/-- With ptr = [S-2] + a: where the address is not admitted CST stops with memory not admitted, where it is admitted and the word
has a byte nothing has written with unwritten. Where it is admitted and holds a written word v: where v differs from [S], CST
pushes v and leaves memory alone, program text or not; where v equals [S] and the word holds no program text, it also stores
[S-1] there, every other cell reading as before, and where the word holds program text it stops. S rises by one, PC moves by
2. Compare-and-swap is decision D25 (log 19); the stops are D37, D30 and D29 (log 8, 7, 9). -/
def Obligations.ConditionalStoreComparesAndSwaps : Prop :=
  ∀ (a : Byte) (s : State),
    let ptr := s.stackAt (s.sp - 2) + a.setWidth 32
    (s.admits ptr = false → exec (.cst a) s = .fault .memoryNotAdmitted) ∧
    (s.admits ptr = true → s.mem.word ptr = none → exec (.cst a) s = .fault .unwritten) ∧
    ∀ v : Word, s.admits ptr = true → s.mem.word ptr = some v →
      (v ≠ s.top → exec (.cst a) s =
        .next { s.setStack (s.sp + 1) v with sp := s.sp + 1, pc := s.pc + 2 }) ∧
      (v = s.top → s.holdsText ptr = false →
        ∃ t, exec (.cst a) s = .next t ∧ WordStored s t ptr s.second ∧
          t = { s.setStack (s.sp + 1) v with mem := t.mem, sp := s.sp + 1, pc := s.pc + 2 }) ∧
      (v = s.top → s.holdsText ptr = true → exec (.cst a) s = .fault .storeToText)

/-- If a MemWrite of v at word address wa succeeds, then MemRead at wa gives v, and MemRead at every other word address gives what
it gave before (program order, decision D28; word addresses, D13; log 3, 28). -/
def Obligations.LoadAfterStoreReturnsTheStoredWord : Prop :=
  ∀ (s t : State) (wa v : Word), s.memWrite wa v = .ok t →
    t.memRead wa = .ok v ∧ ∀ x, x ≠ wa → t.memRead x = s.memRead x

/-- JB sets PC to PC + sext(a) and JDB to PC + sext(ab), modulo 2^32, PC being the address of the jump's own opcode byte; the
displacement being the literal as a signed number; JQB sets PC to abgd; JSD sets PC to [S] and JSR to PC + [S], both lowering
S by one; nothing else changes. All complete always. The base is decision D15 (log 23). -/
def Obligations.UnconditionalJumpsSetPc : Prop :=
  ∀ s : State,
    (∀ a : Byte, exec (.jb a) s = .next { s with pc := s.pc + a.signExtend 32 } ∧ (a.signExtend 32 : Word).toInt = a.toInt) ∧
    (∀ ab : Half, exec (.jdb ab) s = .next { s with pc := s.pc + ab.signExtend 32 } ∧
      (ab.signExtend 32 : Word).toInt = ab.toInt) ∧
    (∀ w : Word, exec (.jqb w) s = .next { s with pc := w }) ∧
    exec .jsd s = .next { s with pc := s.top, sp := s.sp - 1 } ∧
    exec .jsr s = .next { s with pc := s.pc + s.top, sp := s.sp - 1 }

/-- JEBB and JEBBJ jump by sext(b) from their own address iff [S] is the zero-extended literal a, JNEBB and JNEBBJ iff it is not;
otherwise PC moves by 3; S is lowered by one either way (decision D16, log 22); nothing else changes. All complete always. -/
def Obligations.LiteralJumpsCompareAndPop : Prop :=
  ∀ s : State,
    (∀ a b : Byte, exec (.jebb a b) s = .next { s with
      pc := if a.setWidth 32 = s.top then s.pc + b.signExtend 32 else s.pc + 3, sp := s.sp - 1 }) ∧
    (∀ a b : Byte, exec (.jebbj a b) s = .next { s with
      pc := if a.setWidth 32 = s.top then s.pc + b.signExtend 32 else s.pc + 3, sp := s.sp - 1 }) ∧
    (∀ a b : Byte, exec (.jnebb a b) s = .next { s with
      pc := if a.setWidth 32 ≠ s.top then s.pc + b.signExtend 32 else s.pc + 3, sp := s.sp - 1 }) ∧
    (∀ a b : Byte, exec (.jnebbj a b) s = .next { s with
      pc := if a.setWidth 32 ≠ s.top then s.pc + b.signExtend 32 else s.pc + 3, sp := s.sp - 1 })
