/-! jumpRD -/

@[simp] theorem State.jumpRD_stack (s : State) (o : RD) (c : Word → Word → Bool) : (s.jumpRD o c).stack = s.stack := rfl
@[simp] theorem State.jumpRD_sp (s : State) (o : RD) (c : Word → Word → Bool) : (s.jumpRD o c).sp = s.sp + (tDs o.t + srcDs o.rb) := rfl
@[simp] theorem State.jumpRD_fp (s : State) (o : RD) (c : Word → Word → Bool) : (s.jumpRD o c).fp = s.fp := rfl
@[simp] theorem State.jumpRD_consts (s : State) (o : RD) (c : Word → Word → Bool) : (s.jumpRD o c).consts = s.consts := rfl
@[simp] theorem State.jumpRD_aux (s : State) (o : RD) (c : Word → Word → Bool) : (s.jumpRD o c).aux = s.aux := rfl
@[simp] theorem State.jumpRD_pc (s : State) (o : RD) (c : Word → Word → Bool) : (s.jumpRD o c).pc = if c (s.readT o.t) (s.read o.file o.rb) then s.pc + sext8 o.disp else s.pc + 3 := rfl
@[simp] theorem State.jumpRD_carry (s : State) (o : RD) (c : Word → Word → Bool) : (s.jumpRD o c).carry = s.carry := rfl
@[simp] theorem State.jumpRD_field (s : State) (o : RD) (c : Word → Word → Bool) : (s.jumpRD o c).field = s.field := rfl
@[simp] theorem State.jumpRD_ifu (s : State) (o : RD) (c : Word → Word → Bool) : (s.jumpRD o c).ifu = s.ifu := rfl
@[simp] theorem State.jumpRD_mode (s : State) (o : RD) (c : Word → Word → Bool) : (s.jumpRD o c).mode = s.mode := rfl
@[simp] theorem State.jumpRD_trapsEnabled (s : State) (o : RD) (c : Word → Word → Bool) : (s.jumpRD o c).trapsEnabled = s.trapsEnabled := rfl
@[simp] theorem State.jumpRD_version (s : State) (o : RD) (c : Word → Word → Bool) : (s.jumpRD o c).version = s.version := rfl
@[simp] theorem State.jumpRD_procRegs (s : State) (o : RD) (c : Word → Word → Bool) : (s.jumpRD o c).procRegs = s.procRegs := rfl
@[simp] theorem State.jumpRD_mem (s : State) (o : RD) (c : Word → Word → Bool) : (s.jumpRD o c).mem = s.mem := rfl
@[simp] theorem State.jumpRD_admit (s : State) (o : RD) (c : Word → Word → Bool) : (s.jumpRD o c).admitted = s.admitted := rfl
@[simp] theorem State.jumpRD_text (s : State) (o : RD) (c : Word → Word → Bool) : (s.jumpRD o c).text = s.text := rfl
@[simp] theorem State.jumpRD_io (s : State) (o : RD) (c : Word → Word → Bool) : (s.jumpRD o c).io = s.io := rfl

/-! setReg -/

@[simp] theorem State.setReg_sp (s : State) (file : RegFile) (n : BitVec 4) (v : Word) : (s.setReg file n v).sp = s.sp := by cases file <;> rfl
@[simp] theorem State.setReg_fp (s : State) (file : RegFile) (n : BitVec 4) (v : Word) : (s.setReg file n v).fp = s.fp := by cases file <;> rfl
@[simp] theorem State.setReg_consts (s : State) (file : RegFile) (n : BitVec 4) (v : Word) : (s.setReg file n v).consts = s.consts := by cases file <;> rfl
@[simp] theorem State.setReg_pc (s : State) (file : RegFile) (n : BitVec 4) (v : Word) : (s.setReg file n v).pc = s.pc := by cases file <;> rfl
@[simp] theorem State.setReg_carry (s : State) (file : RegFile) (n : BitVec 4) (v : Word) : (s.setReg file n v).carry = s.carry := by cases file <;> rfl
@[simp] theorem State.setReg_field (s : State) (file : RegFile) (n : BitVec 4) (v : Word) : (s.setReg file n v).field = s.field := by cases file <;> rfl
@[simp] theorem State.setReg_ifu (s : State) (file : RegFile) (n : BitVec 4) (v : Word) : (s.setReg file n v).ifu = s.ifu := by cases file <;> rfl
@[simp] theorem State.setReg_mode (s : State) (file : RegFile) (n : BitVec 4) (v : Word) : (s.setReg file n v).mode = s.mode := by cases file <;> rfl
@[simp] theorem State.setReg_trapsEnabled (s : State) (file : RegFile) (n : BitVec 4) (v : Word) : (s.setReg file n v).trapsEnabled = s.trapsEnabled := by cases file <;> rfl
@[simp] theorem State.setReg_version (s : State) (file : RegFile) (n : BitVec 4) (v : Word) : (s.setReg file n v).version = s.version := by cases file <;> rfl
@[simp] theorem State.setReg_procRegs (s : State) (file : RegFile) (n : BitVec 4) (v : Word) : (s.setReg file n v).procRegs = s.procRegs := by cases file <;> rfl
@[simp] theorem State.setReg_mem (s : State) (file : RegFile) (n : BitVec 4) (v : Word) : (s.setReg file n v).mem = s.mem := by cases file <;> rfl
@[simp] theorem State.setReg_admit (s : State) (file : RegFile) (n : BitVec 4) (v : Word) : (s.setReg file n v).admitted = s.admitted := by cases file <;> rfl
@[simp] theorem State.setReg_text (s : State) (file : RegFile) (n : BitVec 4) (v : Word) : (s.setReg file n v).text = s.text := by cases file <;> rfl
@[simp] theorem State.setReg_io (s : State) (file : RegFile) (n : BitVec 4) (v : Word) : (s.setReg file n v).io = s.io := by cases file <;> rfl

/-! write -/

@[simp] theorem State.write_sp (s : State) (file : RegFile) (d : Dst) (v : Word) : (s.write file d v).sp = s.sp := by cases d <;> cases file <;> rfl
@[simp] theorem State.write_fp (s : State) (file : RegFile) (d : Dst) (v : Word) : (s.write file d v).fp = s.fp := by cases d <;> cases file <;> rfl
@[simp] theorem State.write_pc (s : State) (file : RegFile) (d : Dst) (v : Word) : (s.write file d v).pc = s.pc := by cases d <;> cases file <;> rfl
@[simp] theorem State.write_carry (s : State) (file : RegFile) (d : Dst) (v : Word) : (s.write file d v).carry = s.carry := by cases d <;> cases file <;> rfl
@[simp] theorem State.write_field (s : State) (file : RegFile) (d : Dst) (v : Word) : (s.write file d v).field = s.field := by cases d <;> cases file <;> rfl
@[simp] theorem State.write_ifu (s : State) (file : RegFile) (d : Dst) (v : Word) : (s.write file d v).ifu = s.ifu := by cases d <;> cases file <;> rfl
@[simp] theorem State.write_mode (s : State) (file : RegFile) (d : Dst) (v : Word) : (s.write file d v).mode = s.mode := by cases d <;> cases file <;> rfl
@[simp] theorem State.write_trapsEnabled (s : State) (file : RegFile) (d : Dst) (v : Word) : (s.write file d v).trapsEnabled = s.trapsEnabled := by cases d <;> cases file <;> rfl
@[simp] theorem State.write_version (s : State) (file : RegFile) (d : Dst) (v : Word) : (s.write file d v).version = s.version := by cases d <;> cases file <;> rfl
@[simp] theorem State.write_procRegs (s : State) (file : RegFile) (d : Dst) (v : Word) : (s.write file d v).procRegs = s.procRegs := by cases d <;> cases file <;> rfl
@[simp] theorem State.write_mem (s : State) (file : RegFile) (d : Dst) (v : Word) : (s.write file d v).mem = s.mem := by cases d <;> cases file <;> rfl
@[simp] theorem State.write_admit (s : State) (file : RegFile) (d : Dst) (v : Word) : (s.write file d v).admitted = s.admitted := by cases d <;> cases file <;> rfl
@[simp] theorem State.write_text (s : State) (file : RegFile) (d : Dst) (v : Word) : (s.write file d v).text = s.text := by cases d <;> cases file <;> rfl
@[simp] theorem State.write_io (s : State) (file : RegFile) (d : Dst) (v : Word) : (s.write file d v).io = s.io := by cases d <;> cases file <;> rfl

/-! finishRRR -/

@[simp] theorem State.finishRRR_stack (s : State) (o : RRR) (v : Word) : (s.finishRRR o v).stack = (s.write o.file o.rc v).stack := by simp [State.finishRRR]
@[simp] theorem State.finishRRR_sp (s : State) (o : RRR) (v : Word) : (s.finishRRR o v).sp = s.sp + (srcDs o.ra + srcDs o.rb + dstDs o.rc) := by simp [State.finishRRR]
@[simp] theorem State.finishRRR_fp (s : State) (o : RRR) (v : Word) : (s.finishRRR o v).fp = s.fp := by simp [State.finishRRR]
@[simp] theorem State.finishRRR_consts (s : State) (o : RRR) (v : Word) : (s.finishRRR o v).consts = (s.write o.file o.rc v).consts := by simp [State.finishRRR]
@[simp] theorem State.finishRRR_aux (s : State) (o : RRR) (v : Word) : (s.finishRRR o v).aux = (s.write o.file o.rc v).aux := by simp [State.finishRRR]
@[simp] theorem State.finishRRR_pc (s : State) (o : RRR) (v : Word) : (s.finishRRR o v).pc = s.pc + 3 := by simp [State.finishRRR]
@[simp] theorem State.finishRRR_carry (s : State) (o : RRR) (v : Word) : (s.finishRRR o v).carry = s.carry := by simp [State.finishRRR]
@[simp] theorem State.finishRRR_field (s : State) (o : RRR) (v : Word) : (s.finishRRR o v).field = s.field := by simp [State.finishRRR]
@[simp] theorem State.finishRRR_ifu (s : State) (o : RRR) (v : Word) : (s.finishRRR o v).ifu = s.ifu := by simp [State.finishRRR]
@[simp] theorem State.finishRRR_mode (s : State) (o : RRR) (v : Word) : (s.finishRRR o v).mode = s.mode := by simp [State.finishRRR]
@[simp] theorem State.finishRRR_trapsEnabled (s : State) (o : RRR) (v : Word) : (s.finishRRR o v).trapsEnabled = s.trapsEnabled := by simp [State.finishRRR]
@[simp] theorem State.finishRRR_version (s : State) (o : RRR) (v : Word) : (s.finishRRR o v).version = s.version := by simp [State.finishRRR]
@[simp] theorem State.finishRRR_procRegs (s : State) (o : RRR) (v : Word) : (s.finishRRR o v).procRegs = s.procRegs := by simp [State.finishRRR]
@[simp] theorem State.finishRRR_mem (s : State) (o : RRR) (v : Word) : (s.finishRRR o v).mem = s.mem := by simp [State.finishRRR]
@[simp] theorem State.finishRRR_admit (s : State) (o : RRR) (v : Word) : (s.finishRRR o v).admitted = s.admitted := by simp [State.finishRRR]
@[simp] theorem State.finishRRR_text (s : State) (o : RRR) (v : Word) : (s.finishRRR o v).text = s.text := by simp [State.finishRRR]
@[simp] theorem State.finishRRR_io (s : State) (o : RRR) (v : Word) : (s.finishRRR o v).io = s.io := by simp [State.finishRRR]

/-! finishQR -/

@[simp] theorem State.finishQR_stack (s : State) (o : QR) (v : Word) : (s.finishQR o v).stack = s.stack.set (s.qDest o.q).toNat v (s.qDest o.q).isLt := rfl
@[simp] theorem State.finishQR_sp (s : State) (o : QR) (v : Word) : (s.finishQR o v).sp = s.sp + (qDs o.q + srcDs o.rb) := rfl
@[simp] theorem State.finishQR_fp (s : State) (o : QR) (v : Word) : (s.finishQR o v).fp = s.fp := rfl
@[simp] theorem State.finishQR_consts (s : State) (o : QR) (v : Word) : (s.finishQR o v).consts = s.consts := rfl
@[simp] theorem State.finishQR_aux (s : State) (o : QR) (v : Word) : (s.finishQR o v).aux = s.aux := rfl
@[simp] theorem State.finishQR_pc (s : State) (o : QR) (v : Word) : (s.finishQR o v).pc = s.pc + 2 := rfl
@[simp] theorem State.finishQR_carry (s : State) (o : QR) (v : Word) : (s.finishQR o v).carry = s.carry := rfl
@[simp] theorem State.finishQR_field (s : State) (o : QR) (v : Word) : (s.finishQR o v).field = s.field := rfl
@[simp] theorem State.finishQR_ifu (s : State) (o : QR) (v : Word) : (s.finishQR o v).ifu = s.ifu := rfl
@[simp] theorem State.finishQR_mode (s : State) (o : QR) (v : Word) : (s.finishQR o v).mode = s.mode := rfl
@[simp] theorem State.finishQR_trapsEnabled (s : State) (o : QR) (v : Word) : (s.finishQR o v).trapsEnabled = s.trapsEnabled := rfl
@[simp] theorem State.finishQR_version (s : State) (o : QR) (v : Word) : (s.finishQR o v).version = s.version := rfl
@[simp] theorem State.finishQR_procRegs (s : State) (o : QR) (v : Word) : (s.finishQR o v).procRegs = s.procRegs := rfl
@[simp] theorem State.finishQR_mem (s : State) (o : QR) (v : Word) : (s.finishQR o v).mem = s.mem := rfl
@[simp] theorem State.finishQR_admit (s : State) (o : QR) (v : Word) : (s.finishQR o v).admitted = s.admitted := rfl
@[simp] theorem State.finishQR_text (s : State) (o : QR) (v : Word) : (s.finishQR o v).text = s.text := rfl
@[simp] theorem State.finishQR_io (s : State) (o : QR) (v : Word) : (s.finishQR o v).io = s.io := rfl

/-! dispatch -/

@[simp] theorem State.dispatch_stack (s : State) (addr data : Word) (c : Byte) (dst : StackIx) : (s.dispatch addr data c dst).stack = if Config.isRead c then s.stack.set dst.toNat (Config.ioRead s.io addr c) dst.isLt else s.stack := by simp only [State.dispatch]; split <;> split <;> rfl
@[simp] theorem State.dispatch_sp (s : State) (addr data : Word) (c : Byte) (dst : StackIx) : (s.dispatch addr data c dst).sp = s.sp := by simp only [State.dispatch]; split <;> split <;> rfl
@[simp] theorem State.dispatch_fp (s : State) (addr data : Word) (c : Byte) (dst : StackIx) : (s.dispatch addr data c dst).fp = s.fp := by simp only [State.dispatch]; split <;> split <;> rfl
@[simp] theorem State.dispatch_consts (s : State) (addr data : Word) (c : Byte) (dst : StackIx) : (s.dispatch addr data c dst).consts = s.consts := by simp only [State.dispatch]; split <;> split <;> rfl
@[simp] theorem State.dispatch_aux (s : State) (addr data : Word) (c : Byte) (dst : StackIx) : (s.dispatch addr data c dst).aux = s.aux := by simp only [State.dispatch]; split <;> split <;> rfl
@[simp] theorem State.dispatch_pc (s : State) (addr data : Word) (c : Byte) (dst : StackIx) : (s.dispatch addr data c dst).pc = s.pc := by simp only [State.dispatch]; split <;> split <;> rfl
@[simp] theorem State.dispatch_carry (s : State) (addr data : Word) (c : Byte) (dst : StackIx) : (s.dispatch addr data c dst).carry = s.carry := by simp only [State.dispatch]; split <;> split <;> rfl
@[simp] theorem State.dispatch_field (s : State) (addr data : Word) (c : Byte) (dst : StackIx) : (s.dispatch addr data c dst).field = s.field := by simp only [State.dispatch]; split <;> split <;> rfl
@[simp] theorem State.dispatch_ifu (s : State) (addr data : Word) (c : Byte) (dst : StackIx) : (s.dispatch addr data c dst).ifu = s.ifu := by simp only [State.dispatch]; split <;> split <;> rfl
@[simp] theorem State.dispatch_mode (s : State) (addr data : Word) (c : Byte) (dst : StackIx) : (s.dispatch addr data c dst).mode = s.mode := by simp only [State.dispatch]; split <;> split <;> rfl
@[simp] theorem State.dispatch_trapsEnabled (s : State) (addr data : Word) (c : Byte) (dst : StackIx) : (s.dispatch addr data c dst).trapsEnabled = s.trapsEnabled := by simp only [State.dispatch]; split <;> split <;> rfl
@[simp] theorem State.dispatch_version (s : State) (addr data : Word) (c : Byte) (dst : StackIx) : (s.dispatch addr data c dst).version = s.version := by simp only [State.dispatch]; split <;> split <;> rfl
@[simp] theorem State.dispatch_procRegs (s : State) (addr data : Word) (c : Byte) (dst : StackIx) : (s.dispatch addr data c dst).procRegs = s.procRegs := by simp only [State.dispatch]; split <;> split <;> rfl
@[simp] theorem State.dispatch_mem (s : State) (addr data : Word) (c : Byte) (dst : StackIx) : (s.dispatch addr data c dst).mem = s.mem := by simp only [State.dispatch]; split <;> split <;> rfl
@[simp] theorem State.dispatch_admit (s : State) (addr data : Word) (c : Byte) (dst : StackIx) : (s.dispatch addr data c dst).admitted = s.admitted := by simp only [State.dispatch]; split <;> split <;> rfl
@[simp] theorem State.dispatch_text (s : State) (addr data : Word) (c : Byte) (dst : StackIx) : (s.dispatch addr data c dst).text = s.text := by simp only [State.dispatch]; split <;> split <;> rfl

★ ★ ★ ★ ★

§ **Work instruction**: Copy only the entries from the first line to the line with "t.memRead wa = .ok", each exactly as it appears.

§ **Exercise result**:
/-- With ptr = [S-2] + a: where the address is not admitted CST stops with memory not admitted, where it is admitted and the word
has a byte nothing has written with unwritten. Where it is admitted and holds a written word v: where v differs from [S], CST
pushes v and leaves memory alone, program text or not; where v equals [S] and the word holds no program text, it also stores
[S-1] there, every other cell reading as before, and where the word holds program text it stops. S rises by one, PC moves by
2. Compare-and-swap is decision D25 (log 19); the stops are D37, D30 and D29 (log 8, 7, 9). -/
def Obligations.ConditionalStoreComparesAndSwaps : Prop :=
  ∀ (a : Byte) (s : State),
    let ptr := s.stackAt (s.sp - 2) + a.setWidth 32
    (s.admits ptr = false → exec (.cst a) s = .fault .memoryNotAdmitted) ∧
    (s.admits ptr = true → s.mem.word ptr = none → exec (.cst a) s = .fault .unwritten) ∧
    ∀ v : Word, s.admits ptr = true → s.mem.word ptr = some v →
      (v ≠ s.top → exec (.cst a) s =
        .next { s.setStack (s.sp + 1) v with sp := s.sp + 1, pc := s.pc + 2 }) ∧
      (v = s.top → s.holdsText ptr = false →
        ∃ t, exec (.cst a) s = .next t ∧ WordStored s t ptr s.second ∧
          t = { s.setStack (s.sp + 1) v with mem := t.mem, sp := s.sp + 1, pc := s.pc + 2 }) ∧
      (v = s.top → s.holdsText ptr = true → exec (.cst a) s = .fault .storeToText)

/-- If a MemWrite of v at word address wa succeeds, then MemRead at wa gives v, and MemRead at every other word address gives what
it gave before (program order, decision D28; word addresses, D13; log 3, 28). -/
def Obligations.LoadAfterStoreReturnsTheStoredWord : Prop :=
  ∀ (s t : State) (wa v : Word), s.memWrite wa v = .ok t →
    t.memRead wa = .ok v ∧ ∀ x, x ≠ wa → t.memRead x = s.memRead x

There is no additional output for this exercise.